### What needs to be done
Lines from the beginning of the entries up to and including the one with "widths (R413). -/" must be duplicated word for word; leave out all others.

[Dataset entries]
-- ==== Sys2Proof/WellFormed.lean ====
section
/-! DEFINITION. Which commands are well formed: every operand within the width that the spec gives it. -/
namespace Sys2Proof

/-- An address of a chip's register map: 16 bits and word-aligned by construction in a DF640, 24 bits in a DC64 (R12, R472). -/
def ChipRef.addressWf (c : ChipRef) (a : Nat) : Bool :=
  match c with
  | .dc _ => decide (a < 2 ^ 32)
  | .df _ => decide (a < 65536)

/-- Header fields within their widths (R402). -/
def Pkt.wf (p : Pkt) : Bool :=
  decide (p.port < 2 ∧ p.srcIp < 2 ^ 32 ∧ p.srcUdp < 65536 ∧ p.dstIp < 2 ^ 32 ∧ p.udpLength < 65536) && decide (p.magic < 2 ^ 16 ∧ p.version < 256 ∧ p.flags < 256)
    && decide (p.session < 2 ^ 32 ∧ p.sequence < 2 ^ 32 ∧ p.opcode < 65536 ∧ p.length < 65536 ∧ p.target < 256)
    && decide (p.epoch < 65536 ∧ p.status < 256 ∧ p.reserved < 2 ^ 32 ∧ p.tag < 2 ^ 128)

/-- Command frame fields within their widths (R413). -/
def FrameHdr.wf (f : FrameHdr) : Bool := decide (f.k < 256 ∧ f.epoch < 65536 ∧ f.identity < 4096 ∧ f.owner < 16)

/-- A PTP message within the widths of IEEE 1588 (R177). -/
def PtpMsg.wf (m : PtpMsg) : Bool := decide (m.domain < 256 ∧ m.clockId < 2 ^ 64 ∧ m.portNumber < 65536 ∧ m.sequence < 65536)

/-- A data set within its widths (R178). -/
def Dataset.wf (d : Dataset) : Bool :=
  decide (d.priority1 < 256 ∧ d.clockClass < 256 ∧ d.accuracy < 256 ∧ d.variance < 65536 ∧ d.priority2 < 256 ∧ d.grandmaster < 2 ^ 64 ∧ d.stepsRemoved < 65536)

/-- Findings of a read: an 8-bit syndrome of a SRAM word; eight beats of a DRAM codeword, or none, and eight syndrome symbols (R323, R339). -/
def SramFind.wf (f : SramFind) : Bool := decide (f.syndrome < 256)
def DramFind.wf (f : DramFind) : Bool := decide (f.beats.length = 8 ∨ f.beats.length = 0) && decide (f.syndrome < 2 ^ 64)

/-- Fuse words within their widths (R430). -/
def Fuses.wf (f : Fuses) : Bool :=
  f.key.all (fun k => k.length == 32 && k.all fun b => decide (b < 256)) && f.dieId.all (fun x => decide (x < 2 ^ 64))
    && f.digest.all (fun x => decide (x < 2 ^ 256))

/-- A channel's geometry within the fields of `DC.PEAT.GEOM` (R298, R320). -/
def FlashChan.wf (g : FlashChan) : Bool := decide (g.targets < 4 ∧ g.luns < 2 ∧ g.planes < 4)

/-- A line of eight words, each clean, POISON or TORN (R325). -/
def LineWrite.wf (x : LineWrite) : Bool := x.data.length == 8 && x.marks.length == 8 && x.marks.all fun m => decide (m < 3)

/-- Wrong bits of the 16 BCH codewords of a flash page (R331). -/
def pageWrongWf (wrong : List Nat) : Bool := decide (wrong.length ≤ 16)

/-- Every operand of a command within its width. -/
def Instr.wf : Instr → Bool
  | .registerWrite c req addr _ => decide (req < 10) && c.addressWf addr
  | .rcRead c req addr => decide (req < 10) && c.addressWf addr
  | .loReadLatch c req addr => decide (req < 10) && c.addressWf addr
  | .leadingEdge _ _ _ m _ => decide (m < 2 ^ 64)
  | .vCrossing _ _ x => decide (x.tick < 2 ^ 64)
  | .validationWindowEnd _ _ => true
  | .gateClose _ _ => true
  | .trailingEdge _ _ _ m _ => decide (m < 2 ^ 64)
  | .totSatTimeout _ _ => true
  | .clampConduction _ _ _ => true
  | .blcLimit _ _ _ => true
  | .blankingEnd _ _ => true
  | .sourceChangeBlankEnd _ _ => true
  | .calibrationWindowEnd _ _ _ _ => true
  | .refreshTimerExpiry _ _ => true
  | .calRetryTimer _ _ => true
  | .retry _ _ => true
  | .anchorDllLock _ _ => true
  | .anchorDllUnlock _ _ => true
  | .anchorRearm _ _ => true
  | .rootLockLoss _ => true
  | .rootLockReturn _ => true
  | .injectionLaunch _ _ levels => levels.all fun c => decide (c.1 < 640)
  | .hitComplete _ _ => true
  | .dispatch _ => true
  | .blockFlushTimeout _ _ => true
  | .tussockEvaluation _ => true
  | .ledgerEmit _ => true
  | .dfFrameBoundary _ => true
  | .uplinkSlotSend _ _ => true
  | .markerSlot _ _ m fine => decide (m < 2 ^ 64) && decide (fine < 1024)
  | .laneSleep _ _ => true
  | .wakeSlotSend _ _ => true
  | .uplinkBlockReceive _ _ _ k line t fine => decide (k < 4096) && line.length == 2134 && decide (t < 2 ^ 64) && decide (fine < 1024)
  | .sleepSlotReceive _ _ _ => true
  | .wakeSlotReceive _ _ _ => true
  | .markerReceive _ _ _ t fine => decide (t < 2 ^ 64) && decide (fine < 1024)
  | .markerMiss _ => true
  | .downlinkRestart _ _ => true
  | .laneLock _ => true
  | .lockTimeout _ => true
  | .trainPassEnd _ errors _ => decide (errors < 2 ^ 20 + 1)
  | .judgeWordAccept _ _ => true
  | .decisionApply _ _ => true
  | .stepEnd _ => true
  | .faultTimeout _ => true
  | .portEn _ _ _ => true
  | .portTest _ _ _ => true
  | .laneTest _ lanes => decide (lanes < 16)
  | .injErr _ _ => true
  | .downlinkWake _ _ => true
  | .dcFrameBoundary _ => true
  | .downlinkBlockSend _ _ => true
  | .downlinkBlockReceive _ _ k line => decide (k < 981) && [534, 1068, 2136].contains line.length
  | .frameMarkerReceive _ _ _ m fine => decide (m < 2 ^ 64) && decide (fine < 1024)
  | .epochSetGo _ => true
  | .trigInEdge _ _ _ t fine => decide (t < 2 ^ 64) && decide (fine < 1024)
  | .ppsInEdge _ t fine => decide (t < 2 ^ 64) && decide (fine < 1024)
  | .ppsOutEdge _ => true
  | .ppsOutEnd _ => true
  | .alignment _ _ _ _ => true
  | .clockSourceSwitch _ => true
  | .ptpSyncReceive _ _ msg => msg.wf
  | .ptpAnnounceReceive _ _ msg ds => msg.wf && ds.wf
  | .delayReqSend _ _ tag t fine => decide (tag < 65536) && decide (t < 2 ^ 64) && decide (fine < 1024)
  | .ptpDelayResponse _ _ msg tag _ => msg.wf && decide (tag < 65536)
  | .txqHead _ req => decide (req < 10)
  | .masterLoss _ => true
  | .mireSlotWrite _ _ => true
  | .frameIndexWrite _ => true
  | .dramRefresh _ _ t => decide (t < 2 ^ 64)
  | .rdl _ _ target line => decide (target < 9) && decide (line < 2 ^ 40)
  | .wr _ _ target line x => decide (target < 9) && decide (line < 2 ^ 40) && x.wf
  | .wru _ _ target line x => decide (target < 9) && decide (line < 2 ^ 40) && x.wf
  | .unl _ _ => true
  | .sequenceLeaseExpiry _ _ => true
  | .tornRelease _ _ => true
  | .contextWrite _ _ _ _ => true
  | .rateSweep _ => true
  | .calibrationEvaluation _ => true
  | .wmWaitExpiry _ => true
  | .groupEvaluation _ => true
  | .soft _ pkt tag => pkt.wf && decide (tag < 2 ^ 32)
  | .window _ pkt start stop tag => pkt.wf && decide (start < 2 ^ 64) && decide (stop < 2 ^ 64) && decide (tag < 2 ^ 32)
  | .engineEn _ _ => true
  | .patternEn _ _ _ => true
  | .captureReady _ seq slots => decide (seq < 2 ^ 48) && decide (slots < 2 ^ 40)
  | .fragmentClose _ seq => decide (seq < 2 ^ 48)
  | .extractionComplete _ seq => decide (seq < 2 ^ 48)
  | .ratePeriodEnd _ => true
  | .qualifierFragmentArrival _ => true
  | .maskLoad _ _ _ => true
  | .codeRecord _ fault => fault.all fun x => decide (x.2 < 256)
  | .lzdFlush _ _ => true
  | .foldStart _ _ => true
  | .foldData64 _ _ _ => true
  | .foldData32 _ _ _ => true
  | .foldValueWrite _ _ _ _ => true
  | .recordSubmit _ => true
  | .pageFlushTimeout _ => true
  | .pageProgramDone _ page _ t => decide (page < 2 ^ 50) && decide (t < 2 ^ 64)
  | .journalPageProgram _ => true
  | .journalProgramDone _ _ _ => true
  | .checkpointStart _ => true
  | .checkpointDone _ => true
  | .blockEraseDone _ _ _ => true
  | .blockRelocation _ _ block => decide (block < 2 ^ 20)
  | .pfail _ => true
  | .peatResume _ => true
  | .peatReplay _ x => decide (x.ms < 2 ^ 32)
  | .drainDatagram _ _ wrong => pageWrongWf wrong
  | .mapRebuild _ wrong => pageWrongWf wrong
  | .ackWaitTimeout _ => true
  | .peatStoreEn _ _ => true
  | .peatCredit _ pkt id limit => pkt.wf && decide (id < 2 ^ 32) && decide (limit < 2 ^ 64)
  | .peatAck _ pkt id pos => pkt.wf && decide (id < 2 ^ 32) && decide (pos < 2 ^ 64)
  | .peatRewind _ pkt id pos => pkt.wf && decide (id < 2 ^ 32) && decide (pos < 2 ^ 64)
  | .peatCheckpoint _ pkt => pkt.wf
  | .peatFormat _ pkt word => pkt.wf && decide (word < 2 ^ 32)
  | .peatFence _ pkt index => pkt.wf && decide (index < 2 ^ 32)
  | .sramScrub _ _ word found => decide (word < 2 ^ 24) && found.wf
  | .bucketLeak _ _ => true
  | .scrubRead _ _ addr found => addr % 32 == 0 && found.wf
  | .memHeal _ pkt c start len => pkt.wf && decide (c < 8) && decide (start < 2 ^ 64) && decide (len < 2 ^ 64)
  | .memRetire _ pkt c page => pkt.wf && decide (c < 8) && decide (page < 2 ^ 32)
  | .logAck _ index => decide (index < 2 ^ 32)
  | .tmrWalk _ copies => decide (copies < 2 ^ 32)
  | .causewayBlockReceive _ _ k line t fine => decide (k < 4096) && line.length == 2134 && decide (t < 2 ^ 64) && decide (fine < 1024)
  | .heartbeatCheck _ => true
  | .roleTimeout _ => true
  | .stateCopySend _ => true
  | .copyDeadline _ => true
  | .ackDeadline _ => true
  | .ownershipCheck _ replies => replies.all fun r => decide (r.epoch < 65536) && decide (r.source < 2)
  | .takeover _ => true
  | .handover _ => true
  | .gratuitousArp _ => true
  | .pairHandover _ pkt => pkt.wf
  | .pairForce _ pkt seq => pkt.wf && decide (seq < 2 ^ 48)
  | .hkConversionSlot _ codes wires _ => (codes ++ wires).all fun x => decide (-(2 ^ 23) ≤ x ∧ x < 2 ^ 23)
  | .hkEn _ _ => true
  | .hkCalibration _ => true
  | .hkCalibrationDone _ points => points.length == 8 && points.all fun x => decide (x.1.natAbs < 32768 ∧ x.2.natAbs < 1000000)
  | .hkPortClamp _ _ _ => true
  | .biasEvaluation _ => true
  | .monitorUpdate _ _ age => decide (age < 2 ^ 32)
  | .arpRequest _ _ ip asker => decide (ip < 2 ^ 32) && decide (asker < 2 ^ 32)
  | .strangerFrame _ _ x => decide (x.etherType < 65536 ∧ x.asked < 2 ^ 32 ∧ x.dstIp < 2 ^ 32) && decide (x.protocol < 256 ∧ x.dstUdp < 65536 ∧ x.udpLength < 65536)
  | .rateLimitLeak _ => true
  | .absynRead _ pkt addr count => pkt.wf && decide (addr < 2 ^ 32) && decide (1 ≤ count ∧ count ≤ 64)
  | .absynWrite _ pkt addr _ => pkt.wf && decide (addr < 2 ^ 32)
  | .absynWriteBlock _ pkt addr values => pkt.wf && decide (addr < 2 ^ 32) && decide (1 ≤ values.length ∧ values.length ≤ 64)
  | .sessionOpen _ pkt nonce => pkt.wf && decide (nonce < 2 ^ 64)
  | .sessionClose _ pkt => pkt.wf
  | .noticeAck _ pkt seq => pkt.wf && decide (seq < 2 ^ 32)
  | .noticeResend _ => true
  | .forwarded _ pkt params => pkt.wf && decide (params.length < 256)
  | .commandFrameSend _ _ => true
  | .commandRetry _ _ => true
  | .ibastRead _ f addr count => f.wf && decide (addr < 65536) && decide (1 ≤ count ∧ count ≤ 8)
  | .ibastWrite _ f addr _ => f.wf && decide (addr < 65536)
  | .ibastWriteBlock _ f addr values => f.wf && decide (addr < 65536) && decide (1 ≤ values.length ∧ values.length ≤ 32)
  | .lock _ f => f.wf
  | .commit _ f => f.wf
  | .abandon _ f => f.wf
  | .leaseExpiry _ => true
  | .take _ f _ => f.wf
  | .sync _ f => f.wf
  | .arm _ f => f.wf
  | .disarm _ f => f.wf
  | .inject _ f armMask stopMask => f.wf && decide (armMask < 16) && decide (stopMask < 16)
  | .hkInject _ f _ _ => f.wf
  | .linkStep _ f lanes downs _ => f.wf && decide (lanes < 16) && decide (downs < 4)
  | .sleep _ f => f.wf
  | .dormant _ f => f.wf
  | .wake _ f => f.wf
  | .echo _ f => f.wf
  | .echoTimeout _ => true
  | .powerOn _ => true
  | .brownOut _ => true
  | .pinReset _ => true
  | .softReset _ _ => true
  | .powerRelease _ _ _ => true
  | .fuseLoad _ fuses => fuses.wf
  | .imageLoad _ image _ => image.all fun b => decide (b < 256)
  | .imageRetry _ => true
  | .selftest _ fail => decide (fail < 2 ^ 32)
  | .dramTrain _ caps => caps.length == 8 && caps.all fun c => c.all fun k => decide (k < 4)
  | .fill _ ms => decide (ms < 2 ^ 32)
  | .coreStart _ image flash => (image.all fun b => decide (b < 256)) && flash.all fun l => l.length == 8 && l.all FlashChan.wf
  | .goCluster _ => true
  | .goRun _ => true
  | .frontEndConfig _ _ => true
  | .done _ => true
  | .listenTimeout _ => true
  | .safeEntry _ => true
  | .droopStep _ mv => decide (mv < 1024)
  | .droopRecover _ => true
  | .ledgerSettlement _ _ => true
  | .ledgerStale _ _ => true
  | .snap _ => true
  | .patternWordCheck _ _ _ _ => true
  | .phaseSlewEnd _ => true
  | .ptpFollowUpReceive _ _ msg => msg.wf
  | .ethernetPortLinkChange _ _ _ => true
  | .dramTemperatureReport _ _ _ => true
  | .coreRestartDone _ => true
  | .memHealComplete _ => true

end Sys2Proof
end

### Output of the exercise
-- ==== Sys2Proof/WellFormed.lean ====
section
/-! DEFINITION. Which commands are well formed: every operand within the width that the spec gives it. -/
namespace Sys2Proof

/-- An address of a chip's register map: 16 bits and word-aligned by construction in a DF640, 24 bits in a DC64 (R12, R472). -/
def ChipRef.addressWf (c : ChipRef) (a : Nat) : Bool :=
  match c with
  | .dc _ => decide (a < 2 ^ 32)
  | .df _ => decide (a < 65536)

/-- Header fields within their widths (R402). -/
def Pkt.wf (p : Pkt) : Bool :=
  decide (p.port < 2 ∧ p.srcIp < 2 ^ 32 ∧ p.srcUdp < 65536 ∧ p.dstIp < 2 ^ 32 ∧ p.udpLength < 65536) && decide (p.magic < 2 ^ 16 ∧ p.version < 256 ∧ p.flags < 256)
    && decide (p.session < 2 ^ 32 ∧ p.sequence < 2 ^ 32 ∧ p.opcode < 65536 ∧ p.length < 65536 ∧ p.target < 256)
    && decide (p.epoch < 65536 ∧ p.status < 256 ∧ p.reserved < 2 ^ 32 ∧ p.tag < 2 ^ 128)

/-- Command frame fields within their widths (R413). -/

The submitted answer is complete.